▸ **Requirement**:
Go through the material and copy every line in which "powered" appears.
======
-- ==== Sys2Proof/Tests/Slice0.lean ====
section
/-! SUPPORT. Checks of the model at small states: a term each check of WellFormed refuses, and for every statement a state and operands that meet the
hypotheses of each of its clauses, with what the step from there answers. The expected results are the rules' of spec/. -/

namespace Sys2Proof.Tests

set_option Elab.async false

open Sys2Proof Sys2Proof.Machine

/-! ## Helpers -/

/-- Every check of a list holds. -/
def ok (l : List Bool) : Bool := l.all id

/-- A property of the answer of a command. -/
def after (c : Instr) (s : State) (p : State → Bool) : Bool := match exec c s with | .next t => p t | _ => false

/-- The command leaves every register outside a list, events apart. -/
def kept (l : List Nat) (s t : State) : Bool :=
  (s.regs ++ t.regs).all (fun p => l.contains p.1 || (decide (0x5000000 ≤ p.1) && decide (p.1 < 0x5101000)) || t.reg p.1 == s.reg p.1)

/-- The owner's write of an address is performed. -/
def writable (s : State) (o a : Nat) : Bool :=
  s.isOwner o && s.heldRegs.all (fun h => h.path != pathOf o) && match regionOf a with | some r => s.powered r && (!s.restarting r || survivesRestart a) | none => false

/-- A powered device, ready with heads unloaded, of which association 1 is the owner. -/
def up : State :=
  { regs := [(0, 0x00000890#32), (16388, 0x0000007f#32), (17825820, 0x00000004#32), (50331652, 0x00000100#32), (54525952, 0x01000001#32)]
    pln := { porLow := false }, own := { endsAt := 1000000000 }, host := { assocs := [(1, { auth := true, ioQueue := true })] } }

/-- up with one register given a value. -/
def upWith (a : Nat) (v : Word) : State := up.setReg a v

theorem writable_spec (s : State) (o a : Nat) (h : writable s o a = true) : s.Writable o a := by
  simp only [writable, Bool.and_eq_true] at h
  refine ⟨h.1.1, fun x hx => by simpa using List.all_eq_true.mp h.1.2 x hx, ?_⟩
  revert h
  cases regionOf a with
  | none => intro h; simp at h
  | some r => intro h; exact ⟨r, rfl, by simp at h; exact h.2.1, by simp at h; exact h.2.2⟩

/-- The checks of a command pass. -/
def ready (s : State) (x : Ctx) (i : Instr) : Bool :=
  s.faultState != 3 && !badOpcode x i && !s.pln.loader && (!s.flag Adr.HIF_CTRL Fld.HIF_CTRL_auth_req || s.authed x.assoc)
  && (s.flag Adr.PLN_STATUS Fld.PLN_STATUS_ready || s.onList i) && !s.restarting 6
  && ((decide (s.ps < 2) && !s.psMoving) || s.onList i || isPower i) && !s.badNs x i && (!s.ownerOnly i || x.permitted)
  && (match addressed i with | some k => s.fstate k == 0 || s.fstate k == 3 | none => true)

theorem ready_spec (s : State) (x : Ctx) (i : Instr) (h : ready s x i = true) : s.Ready x i := by
  simp only [ready, Bool.and_eq_true, Bool.or_eq_true, Bool.not_eq_true', decide_eq_true_eq, bne_iff_ne, ne_eq] at h
  obtain ⟨⟨⟨⟨⟨⟨⟨⟨⟨h1, h2⟩, h3⟩, h4⟩, h5⟩, h6⟩, h7⟩, h8⟩, h9⟩, h10⟩ := h
  refine ⟨h1, h2, h3, ?_, h5, h6, ?_, h8, ?_, ?_⟩
  · exact h4.elim Or.inl (fun k => .inr (.inl k))
  · exact h7.elim (fun k => k.elim Or.inl (fun k => .inr (.inl k))) (fun k => .inr (.inr k))
  · intro k; rw [k] at h9; simpa using h9
  · intro k hk; rw [hk] at h10; simpa using h10

/-- The one context the device holds: that of command c. -/
def ctxOf (c : Cmd) : Ctx := { assoc := c.assoc, qid := c.qid, cid := c.cid, arrival := 0, permitted := true, cls := 0 }

/-- s with command c fetched and nothing else. -/
def fetched (s : State) (c : Cmd) : State := { s with host := { s.host with ctxs := [ctxOf c], locks := [] } }

theorem only_fetched (s : State) (c : Cmd) (h : ∀ a, (s.act a).seq.list = []) : (fetched s c).Only c (ctxOf c) :=
  ⟨fun a => by rw [show (fetched s c).act a = s.act a from rfl, h]; rfl, rfl, rfl, rfl, rfl, rfl, rfl, rfl, rfl⟩

/-- The command answers with a status, two dwords and data, and leaves its context. -/
def answers (s : State) (i : Instr) (c : Cmd) (r : Status) (dw0 dw1 : Nat) (data : List Byte) : Bool :=
  after i s (fun t => t.host.completions == s.host.completions ++ [⟨c.assoc, c.qid, c.cid, r.sct, r.sc, r.dnr, dw0, dw1, data⟩] && t.host.ctxs.isEmpty)

/-- The command keeps its context and waits. -/
def waitsAs (s : State) (i : Instr) (w : Wait) : Bool :=
  after i s (fun t => t.host.completions == s.host.completions && (match t.host.ctxs with | [y] => y.wait == w | _ => false))

/-- A command of association 1 on its admin queue, every field 0. -/
def adm : Cmd :=
  { assoc := 1, qid := 0, cid := 5, nsid := 0, mid := List.replicate 16 0, len := 0, prp := false, cdw10 := 0, cdw11 := 0, cdw12 := 0, cdw13 := 0, cdw14 := 0, cdw15 := 0
    data := [] }

/-- A command of association 1 on an I/O queue, for namespace 1. -/
def io : Cmd := { adm with qid := 1, nsid := 1 }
======
▸ **Problem solution**:
  s.isOwner o && s.heldRegs.all (fun h => h.path != pathOf o) && match regionOf a with | some r => s.powered r && (!s.restarting r || survivesRestart a) | none => false
/-- A powered device, ready with heads unloaded, of which association 1 is the owner. -/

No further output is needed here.